Once the line with "z := Reg.load (smStep^[7] v)" is found in the data, output it and each following line exactly, up to and including the line with "those lanes. -/", and nothing before or after.
--- --- ---
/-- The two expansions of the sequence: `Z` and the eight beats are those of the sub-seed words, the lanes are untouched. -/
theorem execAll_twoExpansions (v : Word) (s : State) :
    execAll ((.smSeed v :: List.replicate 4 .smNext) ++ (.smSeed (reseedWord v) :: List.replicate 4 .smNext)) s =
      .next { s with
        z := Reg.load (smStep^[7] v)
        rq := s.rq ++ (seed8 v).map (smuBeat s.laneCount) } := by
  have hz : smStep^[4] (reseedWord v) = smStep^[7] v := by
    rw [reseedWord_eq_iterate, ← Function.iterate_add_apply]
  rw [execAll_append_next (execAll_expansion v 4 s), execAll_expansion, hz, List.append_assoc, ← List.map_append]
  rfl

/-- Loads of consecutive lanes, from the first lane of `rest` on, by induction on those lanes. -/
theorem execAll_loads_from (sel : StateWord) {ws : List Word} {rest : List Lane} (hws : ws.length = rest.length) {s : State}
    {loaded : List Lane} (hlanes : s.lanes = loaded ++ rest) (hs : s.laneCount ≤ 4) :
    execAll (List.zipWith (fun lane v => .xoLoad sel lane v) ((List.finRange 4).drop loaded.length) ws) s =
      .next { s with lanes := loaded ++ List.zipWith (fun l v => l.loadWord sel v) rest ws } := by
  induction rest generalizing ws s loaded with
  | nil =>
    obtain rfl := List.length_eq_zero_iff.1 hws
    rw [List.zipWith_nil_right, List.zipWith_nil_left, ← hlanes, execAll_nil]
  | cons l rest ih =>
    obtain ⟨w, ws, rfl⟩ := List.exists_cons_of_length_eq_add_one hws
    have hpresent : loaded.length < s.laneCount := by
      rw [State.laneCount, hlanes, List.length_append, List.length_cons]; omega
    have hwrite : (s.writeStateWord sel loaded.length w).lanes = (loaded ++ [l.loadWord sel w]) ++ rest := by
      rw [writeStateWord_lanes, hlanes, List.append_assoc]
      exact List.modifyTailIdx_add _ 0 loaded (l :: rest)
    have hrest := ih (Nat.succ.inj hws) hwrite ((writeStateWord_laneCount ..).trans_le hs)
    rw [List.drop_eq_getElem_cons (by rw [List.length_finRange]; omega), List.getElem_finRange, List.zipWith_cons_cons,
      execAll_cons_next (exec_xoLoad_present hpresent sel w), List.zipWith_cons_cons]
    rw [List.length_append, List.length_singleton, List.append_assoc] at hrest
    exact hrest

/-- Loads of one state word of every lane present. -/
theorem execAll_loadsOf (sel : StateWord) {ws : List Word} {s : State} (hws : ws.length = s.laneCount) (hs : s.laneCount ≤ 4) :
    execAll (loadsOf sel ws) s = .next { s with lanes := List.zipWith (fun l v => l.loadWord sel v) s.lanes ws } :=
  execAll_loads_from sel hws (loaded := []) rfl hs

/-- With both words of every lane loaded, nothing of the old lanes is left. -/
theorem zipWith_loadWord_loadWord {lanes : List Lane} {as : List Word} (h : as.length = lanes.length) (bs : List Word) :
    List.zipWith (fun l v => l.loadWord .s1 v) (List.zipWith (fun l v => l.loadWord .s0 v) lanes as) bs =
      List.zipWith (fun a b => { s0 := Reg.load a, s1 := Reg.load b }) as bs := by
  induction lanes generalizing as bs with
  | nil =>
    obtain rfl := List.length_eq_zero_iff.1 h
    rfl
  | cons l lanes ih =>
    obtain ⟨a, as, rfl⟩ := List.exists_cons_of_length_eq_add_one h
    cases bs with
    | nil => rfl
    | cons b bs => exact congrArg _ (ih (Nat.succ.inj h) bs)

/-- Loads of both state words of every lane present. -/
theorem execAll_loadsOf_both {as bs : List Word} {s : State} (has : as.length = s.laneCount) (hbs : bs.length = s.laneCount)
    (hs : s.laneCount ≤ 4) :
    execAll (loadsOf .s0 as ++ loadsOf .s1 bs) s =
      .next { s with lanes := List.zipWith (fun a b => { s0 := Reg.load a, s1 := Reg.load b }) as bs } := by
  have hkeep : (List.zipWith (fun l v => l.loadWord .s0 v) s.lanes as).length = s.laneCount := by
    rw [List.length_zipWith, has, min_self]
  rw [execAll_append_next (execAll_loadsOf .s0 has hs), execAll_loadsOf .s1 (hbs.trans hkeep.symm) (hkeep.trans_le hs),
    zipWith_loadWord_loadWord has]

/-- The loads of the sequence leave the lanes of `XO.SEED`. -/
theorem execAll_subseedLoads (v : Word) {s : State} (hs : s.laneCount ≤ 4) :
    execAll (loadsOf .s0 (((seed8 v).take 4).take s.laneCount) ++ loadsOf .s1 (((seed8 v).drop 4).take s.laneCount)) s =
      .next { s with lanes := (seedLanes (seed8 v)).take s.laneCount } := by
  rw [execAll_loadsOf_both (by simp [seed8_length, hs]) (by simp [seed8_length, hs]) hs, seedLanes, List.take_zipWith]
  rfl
--- --- ---
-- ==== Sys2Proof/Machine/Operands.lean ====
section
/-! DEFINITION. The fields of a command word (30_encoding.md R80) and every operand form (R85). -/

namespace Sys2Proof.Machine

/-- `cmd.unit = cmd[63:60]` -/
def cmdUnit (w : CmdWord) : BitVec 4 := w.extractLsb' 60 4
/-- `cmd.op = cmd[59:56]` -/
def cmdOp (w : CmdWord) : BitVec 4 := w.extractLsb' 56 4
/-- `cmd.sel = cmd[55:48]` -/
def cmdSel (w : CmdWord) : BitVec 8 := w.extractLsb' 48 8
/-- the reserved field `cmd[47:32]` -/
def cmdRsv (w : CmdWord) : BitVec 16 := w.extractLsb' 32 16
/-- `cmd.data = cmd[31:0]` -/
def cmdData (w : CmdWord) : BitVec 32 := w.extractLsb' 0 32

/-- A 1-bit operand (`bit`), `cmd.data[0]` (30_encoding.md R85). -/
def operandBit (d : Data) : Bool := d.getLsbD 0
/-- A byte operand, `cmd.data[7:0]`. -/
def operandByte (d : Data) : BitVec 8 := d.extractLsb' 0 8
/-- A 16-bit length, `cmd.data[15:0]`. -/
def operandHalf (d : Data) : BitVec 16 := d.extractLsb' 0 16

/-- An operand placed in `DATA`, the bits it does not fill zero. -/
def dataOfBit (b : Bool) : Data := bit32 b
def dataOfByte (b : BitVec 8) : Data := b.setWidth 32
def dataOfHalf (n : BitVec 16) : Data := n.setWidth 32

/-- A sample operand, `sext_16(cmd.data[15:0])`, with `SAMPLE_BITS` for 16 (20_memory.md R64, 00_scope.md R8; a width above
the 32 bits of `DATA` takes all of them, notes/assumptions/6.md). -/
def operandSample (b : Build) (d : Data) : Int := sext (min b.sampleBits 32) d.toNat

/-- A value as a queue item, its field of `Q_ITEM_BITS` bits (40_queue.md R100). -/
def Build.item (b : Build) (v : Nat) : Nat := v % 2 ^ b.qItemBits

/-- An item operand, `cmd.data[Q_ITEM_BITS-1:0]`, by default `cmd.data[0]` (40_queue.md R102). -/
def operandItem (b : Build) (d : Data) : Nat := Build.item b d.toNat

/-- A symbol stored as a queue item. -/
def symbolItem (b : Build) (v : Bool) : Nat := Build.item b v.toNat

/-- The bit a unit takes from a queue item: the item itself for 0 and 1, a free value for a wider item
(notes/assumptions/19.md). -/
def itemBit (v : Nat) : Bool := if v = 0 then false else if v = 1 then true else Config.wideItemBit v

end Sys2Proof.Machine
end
--- --- ---
> Exercise solution
        z := Reg.load (smStep^[7] v)
        rq := s.rq ++ (seed8 v).map (smuBeat s.laneCount) } := by
  have hz : smStep^[4] (reseedWord v) = smStep^[7] v := by
    rw [reseedWord_eq_iterate, ← Function.iterate_add_apply]
  rw [execAll_append_next (execAll_expansion v 4 s), execAll_expansion, hz, List.append_assoc, ← List.map_append]
  rfl

/-- Loads of consecutive lanes, from the first lane of `rest` on, by induction on those lanes. -/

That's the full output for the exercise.